心から、真に自分を受け止めても良いと示したくれた人の存在を知った時、

彼女は変わる事が出来た。

諦めなくて良かった。

ここに居て良かった。

一緒に居たいと、一緒に居て幸せだと感じる人達が出来て良かった。

晴天の空を仰いで、零れ落ちそうになる嬉し涙を笑顔で引っ込めて、また歩き出す――。

 いけないと思いながら廊下を走る。校舎の中でも肌に当たる風は冷たく、春がやって来るのはいつだと文句を言いたくなった。夏生まれだからというのは理由にならないかもしれないが、寒いのはいつまで経っても苦手だ。

 羽美は右手で鍵を握り締め、文芸部室へ向かった。

 現在の時刻は昼の十二時四十分。昼休みである。この学校では、昼休みに部活動は極力禁止と定められている為、基本、部室を開けるのも禁止だった。

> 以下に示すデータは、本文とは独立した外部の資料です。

/-- 10_state.md R23, R25, R27 to R34: the registers other than `CAPS`, `STATUS` and `EPARAM` as the host reads them, in
every state: `ID` is a constant, `CMD` reads 0, of `CTRL` and `STRIP` bits [31:1] read 0, and the others read what they
hold. -/
def Obligations.RegistersReadAsTheyHold : Prop :=
  ∀ s : State,
    regRead s .id = 0x52433501 ∧ regRead s .cmd = 0 ∧
    (regRead s .ctrl).getLsbD 0 = s.ie ∧ (regRead s .ctrl).extractLsb' 1 31 = 0 ∧
    (regRead s .strip).getLsbD 0 = s.strip ∧ (regRead s .strip).extractLsb' 1 31 = 0 ∧
    regRead s .wordbits = s.wordbits ∧ regRead s .rounds = s.rounds ∧ regRead s .keylen = s.keylen ∧
    regRead s .dlen = s.dlen ∧ regRead s .mlen = s.mlen ∧ regRead s .outlen = s.outlen

/-! ### Command words -/

/-- 30_encoding.md R82: the words of the table, read by the decoder; an opcode from 6 on names no command. -/
def Obligations.TableWordsDecode : Prop :=
  decodeWord 0x00000000 = .command .nop ∧ decodeWord 0x00000001 = .command .keysetup ∧
  decodeWord 0x00000002 = .command .encb ∧ decodeWord 0x00000003 = .command .decb ∧
  decodeWord 0x00000004 = .command .encs ∧ decodeWord 0x00000005 = .command (.decs false) ∧
  decodeWord 0x00000105 = .command (.decs true) ∧
  ∀ o : Fin 16, 6 ≤ o.val → decodeWord (BitVec.ofNat 32 o.val) = .illegal

/-- 30_encoding.md R85: exactly seven words decode to a command, each to the command it encodes. -/
def Obligations.OnlySevenWordsDecode : Prop :=
  (∀ (v : Reg) (i : Instr), decodeWord v = .command i ↔ v = encode i) ∧
  (∀ v : Reg, (∃ i, decodeWord v = .command i) ↔ v.toNat ∈ [0, 1, 2, 3, 4, 5, 0x105])

/-- 30_encoding.md R84: a reserved bit set, or `MORE` with an opcode other than 5, is illegal. -/
def Obligations.ReservedWordsAreIllegal : Prop :=
  ∀ v : Reg,
    (v.extractLsb' 4 4 ≠ 0 ∨ v.extractLsb' 9 23 ≠ 0 ∨ (v.getLsbD 8 = true ∧ v.extractLsb' 0 4 ≠ 5)) →
    decodeWord v = .illegal

/-- 40_command_control.md R105, R106: at the start of an accepted command the engine's move is the meaning of the
command that `OPR` decodes to, whether no event is pending or the engine's turn is the next event. -/
def Obligations.StepRunsTheAcceptedCommand : Prop :=
  ∀ (s : State) (i : Instr), decodeWord s.opr = .command i → Instr.wellFormed i = true → atStart s = true →
    (s.inputs = [] → step s = exec i s) ∧
    (∀ es, s.inputs = .engineRun :: es → step s = exec i (afterEvent s es))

 しかし今回は顧問にも内緒で、こっそり部室を開けさせて貰う。何故なら昨日、薫に返す予定の文庫本を部室に置いて来てしまったからだ。

 部室にあるのなら部活の時にでも返せば良いのだろうが、今日は木曜で、文芸部は休みという事になっている。といっても、詩音や光一の場合はそんな事お構いなしに、毎日の様に部室に通っている訳だが。

 その一方、休みと言われればそのまま家に帰ってしまうのが薫だ。よって、今日中に返せと言われた本は時間に余裕のある昼休みに取りに行かないと、彼に返却するのに間に合わないのだった。

「はぁはぁ……着いたあ」

 人目を避けて(走ったので)、やっと部室の前まで来た時には、息は苦しく喉はぜえぜえ言っていた。思わず両膝に手を載せて、ドアの手前の所で休憩がてら立ち止まってしまう程疲れた。

(あはは。やっぱり私、運動不足だなあ)

 この前、詩音に誘われたサイクリングを休日にやってみようか。その他のスポーツは自信ないが、自転車なら羽美でも乗れる。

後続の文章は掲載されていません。